What is the relationship between Reading and Leeds Festival?▼
Reading and Leeds are twin festivals running the same lineup across two sites on the same Bank Holiday weekend. Leeds Festival takes place at Bramham Park in Yorkshire, and acts swap between the two sites across Friday, Saturday and Sunday — a band that plays Reading on Friday will play Leeds on Saturday, and vice versa. The pair is universally referred to in the UK music press as Reading & Leeds and shares promoters, branding and ticketing, but operates as two physically separate festivals with their own campsites and crowds.
How do I buy tickets for Reading Festival?▼
Reading Festival tickets are sold through the festival's official ticketing partners as weekend camping tickets, weekend day tickets without camping, and single day tickets released closer to the event. Early-bird tickets typically go on sale during the previous autumn at the lowest price tier, with subsequent tiers rising as each sells through. The festival has sold out in advance for several consecutive years, so committing early is the safer plan. VIP and upgraded camping options are available at premium tiers.

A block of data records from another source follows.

-- ==== Sys2Proof/Machine/Parse.lean ====
section
/-! DEFINITION. The Clabex image as bytes (02): its layout (R36 to R41, R44, R45, R50), the faults of its structure, and of its
merged records (R43, R46 to R49, R51, R71, R75, R139, R202, R204, R234, R302, R315, R397, R398, R418, R424, R440, R441, R562,
R565, R585), each with the cause of R660. -/

namespace Sys2Proof.Machine

/-- Rejection causes (R69). -/
def icMagic : Nat := 0x01
def icLength : Nat := 0x02
def icSignature : Nat := 0x03
def icSerial : Nat := 0x04
def icSvn : Nat := 0x05
def icBind : Nat := 0x06
def icKind : Nat := 0x07
def icUnknown : Nat := 0x08
def icRange : Nat := 0x09
def icDerive : Nat := 0x0A
def icPrimerInUse : Nat := 0x0B
def icTagInUse : Nat := 0x0C
def icBuddy : Nat := 0x0D
def icPoolId : Nat := 0x0E
def icMissing : Nat := 0x0F
def icOverlap : Nat := 0x10
def icFingerprint : Nat := 0x11

/-- The status an image command completes with for a cause (R69). -/
def causeStatus (c : Nat) : Nat :=
  if c = icLength then 0x02
  else if icSignature ≤ c ∧ c ≤ icBind then 0x05
  else if c = icPoolId then 0x0A
  else 0x01

/-- A cause when a condition holds. -/
def faultIf (b : Bool) (c : Nat) : List Nat := if b then [c] else []

/-- The lowest cause among the faults, 0 for none (R70). -/
def lowestCause : List Nat → Nat
  | [] => 0
  | c :: cs => cs.foldl min c

/-- A directory entry (R38). -/
structure DirEntry where
  id : Nat
  kind : Nat
  flags : Nat
  offset : Nat
  length : Nat
  rsv : Nat
deriving DecidableEq, Repr

/-- Bytes of an image, its signature block left out (R37). -/
def imageLength (bs : List Byte) : Nat := field bs 8 4
def bodyEnd (bs : List Byte) : Nat := imageLength bs - 2048

/-- The directory (R38). -/
def imageDir (bs : List Byte) : List DirEntry :=
  (List.range (min 32 (field bs 6 2))).map (fun i =>
    let o := 0x100 + 16 * i
    ⟨field bs o 2, field bs (o + 2) 1, field bs (o + 3) 1, field bs (o + 4) 4, field bs (o + 8) 4, field bs (o + 12) 4⟩)

/-- End of the directory: a section_count out of range is a fault of its own and locates no further entry (R660). -/
def dirEnd (bs : List Byte) : Nat := 0x100 + 16 * min 32 (field bs 6 2)

/-- Does image_length hold a valid value (R36)? Where it does not, nothing is judged against the end of the image (R660). -/
def lengthOk (bs : List Byte) : Bool :=
  decide (4096 ≤ imageLength bs) && decide (imageLength bs ≤ 16777216) && decide (imageLength bs % 16 = 0)

/-- Do an entry's offset and length hold valid values (R38)? Where they do not, the entry locates no body (R660). -/
def DirEntry.located (e : DirEntry) : Bool := decide (e.offset % 16 = 0) && decide (16 ≤ e.length) && decide (e.length % 16 = 0)

/-- Does an entry's body lie inside the image? -/
def DirEntry.inside (e : DirEntry) (bs : List Byte) : Bool := !lengthOk bs || decide (e.offset + e.length ≤ bodyEnd bs)

/-- The body of a section: its first directory entry's, where it lies inside the image. -/
def sectionBody (bs : List Byte) (id : Nat) : Option (List Byte) :=
  match (imageDir bs).find? (fun e => e.id == id) with
  | some e => if e.located && e.inside bs then some (bytesAt bs e.offset e.length) else none
  | none => none

/-- Faults of the header (R36), but for magic. -/
def headerFaults (bs : List Byte) : List Nat :=
  faultIf (!lengthOk bs || decide (field bs 4 2 ≠ 1) || decide (field bs 6 2 = 0) || decide (32 < field bs 6 2) || decide (field bs 0x0C 4 = 0) ||
    decide (64 < field bs 0x10 1) || decide (field bs 0x20 4 = 0) || !allZero bs 0x12 2 || !allZero bs 0x28 216) icRange

/-- The signature block (R37). -/
def sigBlock (bs : List Byte) : List Byte := bytesAt bs (bodyEnd bs) 2048

/-- Faults of the signature block's fields (R37, R660). -/
def sigFaults (bs : List Byte) : List Nat :=
  let b := sigBlock bs
  let n := field b 2 2
  faultIf (decide (field b 0 2 ≠ 1) || decide (n = 0) || decide (1984 < n) || !allZero b 4 4 || !allZero b 0x28 24 ||
    !allZero b (0x40 + n) (1984 - n)) icRange

/-- Kind, POOL flag of a section by the catalogue (R44). -/
def sectionKind (id : Nat) : Option (Nat × Nat) :=
  if id = 1 then some (1, 0)
  else (catalogue id).map (fun r => (match r.kind with | .live => 1 | .refold => 2 | .restart => 3, b2n r.pool))

/-- Faults of one directory entry (R38, R39). Of an entry of tool metadata only the bounds are checked. An offset or length out of
range is FIELD_RANGE and nothing else (R660). -/
def entryFaults (bs : List Byte) (e : DirEntry) : List Nat :=
  let tool := decide (0x8000 ≤ e.id)
  faultIf (!tool && (!e.located || decide (e.rsv ≠ 0) || decide (2 ≤ e.flags) || decide (e.id = 0))) icRange ++
    faultIf (!tool && (match sectionKind e.id with | some k => k != (e.kind, e.flags % 2) | none => false)) icKind ++
    faultIf (!tool && decide (2 ≤ e.id) && (sectionKind e.id).isNone) icUnknown ++
    faultIf ((tool || e.located) && !e.inside bs) icLength ++
    faultIf ((tool || e.located) && decide (e.offset < dirEnd bs)) icOverlap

Who has headlined Reading Festival in the past?▼
Reading has a six-decade headliner history. In recent years the main-stage closers have included Foo Fighters, Arctic Monkeys, Eminem, The 1975, Travis Scott, Liam Gallagher, Blur, Bring Me the Horizon, Lana Del Rey, Billie Eilish, Sam Fender and Dua Lipa. Earlier eras saw Nirvana, Oasis, Pulp, The Stone Roses, Iron Maiden, Metallica, Rage Against the Machine, Green Day, Red Hot Chili Peppers and Muse all close the main stage, often multiple times across different cycles.
Is there camping at Reading Festival?▼
Yes — Reading is a full camping festival and the campsite is integral to the experience. The official campsite is divided into named fields with varying noise tolerances, with quieter family-friendly fields and louder party fields on opposite sides of the site. Upgraded options include boutique camping, pre-pitched tents and glamping pods on dedicated sites with their own facilities. The campsite opens on Wednesday afternoon for early-bird ticket holders and Thursday for general weekend tickets, with most of the audience arriving across Thursday into Friday morning.
How do I get to Reading Festival?▼
The most common route is by rail to Reading station, which is on the Great Western Main Line and roughly thirty minutes from London Paddington. The festival site is a fifteen-minute walk from the station along a signed route through the town centre. Reading is also served by CrossCountry trains from Birmingham, Manchester and the South West, and by RailAir coaches from Heathrow. National Express runs official festival coaches from major UK cities directly to the site. The M4 runs immediately south of the festival with official car parks on the outskirts of Reading and shuttle services to the gates.
Is Reading Festival suitable for under-eighteens?▼
Reading has long had a strong under-eighteen contingent — the festival lands on A-level results weekend in England and Wales, and is widely treated as a post-results celebration by school leavers. Under-sixteens must be accompanied by an adult in the campsite, while sixteen and seventeen-year-olds can attend and camp without an accompanying adult provided they hold their own ticket. The festival publishes detailed age policies each year, and dedicated under-eighteen camping areas with additional welfare provision sit alongside the main campsite fields.